Open zandarina1 opened 1 year ago
Hello @zandarina1,
I think that your problem comes from the misuse of numpy.ravel
which flattens the NumPy arrays:
https://numpy.org/doc/stable/reference/generated/numpy.ravel.html#numpy.ravel
Taking inspiration from: https://tslearn.readthedocs.io/en/stable/auto_examples/clustering/plot_kmeans.html#sphx-glr-auto-examples-clustering-plot-kmeans-py I have written the following code:
import numpy
import matplotlib.pyplot as plt
import numpy as np
from tslearn.clustering import TimeSeriesKMeans
from tslearn.datasets import CachedDatasets
from tslearn.preprocessing import TimeSeriesScalerMeanVariance, \
TimeSeriesResampler
seed = 0
numpy.random.seed(seed)
X_train, y_train, X_test, y_test = CachedDatasets().load_dataset("Trace")

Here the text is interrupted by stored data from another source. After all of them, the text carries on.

/-- A delivered decision is carried out, once the buddy holds the step before (R425, R426, R428): every block is committed in
ascending order, and the step is published; a POISONED block halts the group. -/
def State.commitGroup (s : State) (g : PGroup) : State :=
  match g.decided with
  | none => s.setPg g
  | some out =>
    if !g.acked then s.setPg g
    else
      let r : State × PGroup × Bool := if out = 1 then
          (List.range (grNblk g.words)).foldl (fun r b => if r.2.2 then r.1.commitBlock r.2.1 b else r) (s, g, true)
        else (s, g, true)
      (if r.2.2 then r.1.publish r.2.1 g.cur out else r.1.setPg { r.2.1 with st := 5, decided := none }).tookOver g.asid g.pgid

-- Pushes and steps (R421 to R424) -----------------------------------------------------------------------------------------------------------------

/-- The primary decides a push (R421): its code, and the group after it. DEDUCED, unsafe (log entry 66). -/
def State.push (s : State) (g : PGroup) (step b ci ncm1 : Nat) (nf : Bool) (pay : List Byte) : Nat × PGroup :=
  let blks := if step = g.cur then g.now else g.next
  let old := blks.lookup b
  let blk : Blk := old.getD { nc := ncm1 + 1, got := [] }
  let later := step ≠ g.cur
  if g.st = 5 then (7, g)
  else if step < g.cur ∨ (step = g.cur ∧ g.abandoned) then (3, g.tally 3)
  else if step ≥ g.cur + 2 then (4, g.tally 4)
  else if b ≥ grNblk g.words ∨ blk.nc ≠ ncm1 + 1 then (6, g.tally 6)
  else if blk.got.any (fun c => c.ci == ci) then (2, g.tally 2)
  else if (later ∨ blk.ready < ci) ∧ s.basinLoad g.prim ≥ 256 then (5, g.tally 5)
  else
    let blk := { blk with got := { ci := ci, nf := nf, pay := pay } :: blk.got }
    if later then (1, { g with next := sset g.next b blk }.tally 1)
    else
      let g := { g with now := sset g.now b blk, first := if g.first.isNone then some s.clock else g.first }.tally 1
      (0, if g.st = 2 ∧ g.missing = 0 then { g with st := 3 } else g)

/-- The step closes (R423). DEDUCED, unsafe (log entry 66). -/
def State.closeStep (s : State) (g : PGroup) : State :=
  if g.missing = 0 then s.setPg { g with st := 3 }
  else if !grSkip g.words then s.setPg { g with st := 2, first := some s.clock }
  else
    (s.pgEvent g 0x121 0 g.cur).setPg ({ g with st := 3, now := [], abandoned := true }.tally 9)

/-- A group's primary is there: its module takes part, and has not lost what the basin held. -/
def State.primUp (s : State) (g : PGroup) : Bool := s.present g.md && g.lost != some g.prim

/-- BASIN_STEP_TMO (R423): TMO has passed in the current step of group ev.i of context ev.asid. -/
def execBasinStepTmo (s : State) : Out :=
  .next (match s.pg s.ev.asid s.ev.i with
    | none => s
    | some g =>
      let due : Bool := match g.first with
        | some t => grTmo g.words != 0 && decide (s.clock ≥ t + 1000 * grTmo g.words)
        | none => false
      if !due || !s.primUp g then s
      else if g.st = 1 then s.closeStep g
      else if g.st = 2 then (s.pgEvent g 0x120 (min g.missing 0xFFFF) g.cur).setPg { g with first := some s.clock }
      else s)

/-- The groups of a step set. -/
def State.stepSet (s : State) (asid ssid : Nat) : List PGroup :=
  (s.basin.map Prod.snd).filter fun g => g.asid == asid && grSsid g.words == ssid

/-- BASIN_DECISION (R424): every group of step set ev.i of context ev.asid is READY at one step, and the decision reaches every
primary. DEDUCED, unsafe (log entry 46). -/
def execBasinDecision (s : State) : Out :=
  let gs := s.stepSet s.ev.asid s.ev.i
  .next (match gs with
    | [] => s
    | g0 :: _ =>
      if gs.any (fun g => g.st != 3 || g.cur != g0.cur || !s.primUp g || !s.reachable g0.md g.md) then s
      else
        let nf := gs.any fun g => g.now.any fun x => x.2.full && (x.2.reduce (grGf g.words)).2
        gs.foldl (fun s g => s.commitGroup { g with
          st := 4, hyp := g.hypNext.getD g.hyp, hypNext := none, decided := some (if g.abandoned then 3 else if nf then 2 else 1) }) s)

-- The buddy (R426, R427) -----------------------------------------------------------------------------------------------------------------------------

/-- The buddy runs a published step on its mirror; a block whose mirror is uncorrectable is copied from the primary, where `copy`
says that the primary has it. Answers whether every block came out. -/
def State.mirrorStep (s : State) (g : PGroup) (bd : Nat) (copy : Bool) : State × Bool :=
  match g.job with
  | none => (s, true)
  | some j =>
    if j.out ≠ 1 then (s, true)
    else (List.range (grNblk g.words)).foldl (fun r b =>
      if !r.2 then r
      else
        let y := r.1.readBlock (bd / 2) g b
        if !y.2.2 then
          let grad := ((sget { nc := 0, got := [] } j.blks b).reduce (grGf g.words)).1
          (y.1.writeBlock (bd / 2) g b (ruleBlock g.words j.hyp j.step b grad y.2.1).1, true)
        else if copy then
          let z := y.1.readBlock g.md g b
          let s := (z.1.freshLines (bd / 2) g b).writeBlock (bd / 2) g b z.2.1
          (if z.2.2 then (grArrays g.words b 1).foldl (fun s x => s.carryErrors g.md (bd / 2) g.asid x.1 x.2) s else s, true)
        else (y.1.pgEvent { g with prim := bd } 0x123 0 b, false)) (s, true)

/-- A module takes part and another one reaches it. -/
def State.linked (s : State) (m n : Nat) : Bool := s.present m && s.present n && s.reachable m n

/-- A group's primary and its buddy are both there, and in reach of each other. -/
def State.tied (s : State) (g : PGroup) (bd : Nat) : Bool := s.linked g.md (bd / 2) && g.lost.isNone

/-- BUDDY_MIRROR_STEP (R426): the buddy of group ev.i of context ev.asid brings its mirror to the published step. -/
def execBuddyMirrorStep (s : State) : Out :=
  .next (match s.pg s.ev.asid s.ev.i with
    | none => s
    | some g => match g.buddy with
      | none => s
      | some bd => if g.job.isNone || !s.tied g bd then s else (s.mirrorStep g bd true).1.setPg { g with job := none })

/-- BASIN_BUDDY_ACK (R426): the buddy's acknowledgement of the published step reaches the primary, which may now commit the next. -/
def execBasinBuddyAck (s : State) : Out :=
  .next (match s.pg s.ev.asid s.ev.i with
    | none => s
    | some g => match g.buddy with
      | none => s
      | some bd => if g.acked || g.job.isSome || !s.tied g bd then s else s.commitGroup { g with acked := true })

/-- BFAILOVER (R427): the primary's module is lost to the buddy, or firmware isolates its basin (ev.val = 1): the buddy of group ev.i acts for
it, with none of its own. It commits the current step from its mirror once that is decided, publishes it, and then is the primary
(`tookOver`). DEDUCED, unsafe (log entries 46, 66). -/
def execBfailover (s : State) : Out :=
  .next (match s.pg s.ev.asid s.ev.i with
    | none => s
    | some g => match g.buddy with
      | none => s
      | some bd =>
        if !s.present (bd / 2) || g.lost == some bd || (s.linked (bd / 2) g.md && g.lost.isNone && s.ev.val != 1) then s
        else
          let r := s.mirrorStep g bd false
          let g := { g with prim := bd, buddy := none, spare := [], job := none, acked := true, lost := none, takeover := some g.prim }
          if r.2 then r.1.commitGroup g else (r.1.setPg { g with st := 5 }).tookOver g.asid g.pgid)

/-- BNOBUDDY (R427): the buddy of group ev.i is lost to the primary, or firmware isolates its basin (ev.val = 1). -/
def execBnobuddy (s : State) : Out :=
  .next (match s.pg s.ev.asid s.ev.i with
    | none => s
    | some g => match g.buddy with
      | none => s
      | some bd =>
        if !s.primUp g || (s.tied g bd && s.ev.val != 1) then s
        else
          let g := { g with buddy := none, job := none, acked := true, lost := none }
          (s.pgEvent g 0x125 bd 0).commitGroup g)

-- Subscriptions (R429) ---------------------------------------------------------------------------------------------------------------------------------

/-- The elements that a delivery writes, as bytes, and σ. -/
def Sub.content (x : Sub) (g : PGroup) (p : Publication) : List Byte × Int :=
  let f := (fmtOfCode x.ofmt).getD .f32
  let sg : Int := match f.isB8, p.sx with
    | true, some l => l.getD f.b8Index 0
    | _, _ => 0
  (((codes32 p.w).mapIdx fun e c => (e, c)).flatMap fun y =>
    leBytes (f.width / 8) (convert f ((decode .f32 y.2).scale sg) .rne false (pgNoise g.words (blockLen * x.b0 + y.1) p.step)).1, sg)

/-- The destination of a subscription: its length in bytes. -/
def Sub.len (x : Sub) : Nat := x.nb * blockLen * (((fmtOfCode x.ofmt).getD .f32).width / 8)

/-- A context holds the quad of a unit now. -/
def State.holdsUnit (s : State) (asid u : Nat) : Bool :=
  let gid := (s.quad (quadOf u)).grp
  gid != 0 && (s.group gid).asid == asid

/-- SUBSCRIPTION_DELIVERY (R429): the delivery of subscription ev.j of group ev.i of context ev.asid; a BSUB that waits for it completes
(R436); while the quads it writes to are not the context's, it waits (R324). DEDUCED, unsafe (log entry 66). -/
def execSubscriptionDelivery (s : State) : Out :=
  .next (match s.pg s.ev.asid s.ev.i with
    | none => s
    | some g => match g.subs.lookup s.ev.j with
      | none => s
      | some x => match x.due with
        | none => s
        | some p =>
          let dst : Range := ((x.dst : Int), x.len)
          if !s.primUp g || !s.linked g.md (modOf x.q.unit) || !([x.q.unit, x.dst / 2 ^ 20, x.stw / 2 ^ 20].all (s.holdsUnit g.asid)) || !s.allEngine [dst] then s
          else
            let y := x.content g p
            let s := (s.engWrite (cellsOf x.dst y.1)).1
            let s := (granules x.dst x.len).foldl (fun s a => s.setOwner (a * 4096) 1 false) s
            let word := p.step + p.out * 2 ^ 32 + wrapNat 8 y.2 * 2 ^ 40 + x.lag * 2 ^ 48
            let s := (s.healWords x.stw 8).write (cellsOf x.stw (leBytes 8 word))
            let s := s.setPg { g with subs := sset g.subs s.ev.j { x with due := none, lag := 0, wait := none } }
            match x.wait with
            | some d => s.answer x.q d (s.ev.j * 2 ^ 8)
            | none => s)

/-- Subscriptions end: a BSUB that waits for one of them issues again. -/
def State.cancelSubs (s : State) (l : List Sub) : State :=
  l.foldl (fun s x => if x.wait.isSome then s.setCtl x.q { s.ctl x.q with wait := false } else s) s

/-- A group ceases to be (R430). DEDUCED, unsafe (log entry 66). -/
def State.unregister (s : State) (g : PGroup) : State :=
  let s := (s.releasePages g).cancelSubs (g.subs.map Prod.snd)
  { s with basin := s.basin.filter fun x => x.1 != pgKey g.asid g.pgid }

/-- The context of an ASID on a module enters KILLING (R430). -/
def State.killBasins (s : State) (md asid : Nat) : State :=
  ((s.basin.map Prod.snd).filter fun g => g.asid == asid && ((g.md == md && g.lost != some g.prim) || (match g.buddy with
    | some b => b / 2 == md && g.lost != some b
    | none => false))).foldl State.unregister s

-- The basin instructions (R431 to R434) --------------------------------------------------------------------------------------------------------------------

/-- An instruction that only a QU issues (R131). -/
def onQu (s : State) (f : SeqId → State) : Out := .next (if s.cur.kind = .qu then f s.cur else s.illegal s.cur)

/-- A request to a group's primary: k[D] ← 8 where no such group is registered; the stream waits while the primary cannot be
reached. -/
def State.askBasin (s : State) (q : SeqId) (d : BitVec 5) (pgid : Nat) (f : PGroup → State) : State :=
  match s.pg (s.asidOf q) pgid with
  | none => s.finK q d 8
  | some g => if s.primUp g && s.reachable (modOf q.unit) g.md then f g else s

print(X_train.shape) # (100, 275, 1)
X_train = np.concatenate([X_train, - X_train], axis=2)
print(X_train.shape) # (100, 275, 2)
X_train = X_train[y_train < 4] # Keep first 3 classes
numpy.random.shuffle(X_train)
# Keep only 50 time series
X_train = TimeSeriesScalerMeanVariance().fit_transform(X_train[:50])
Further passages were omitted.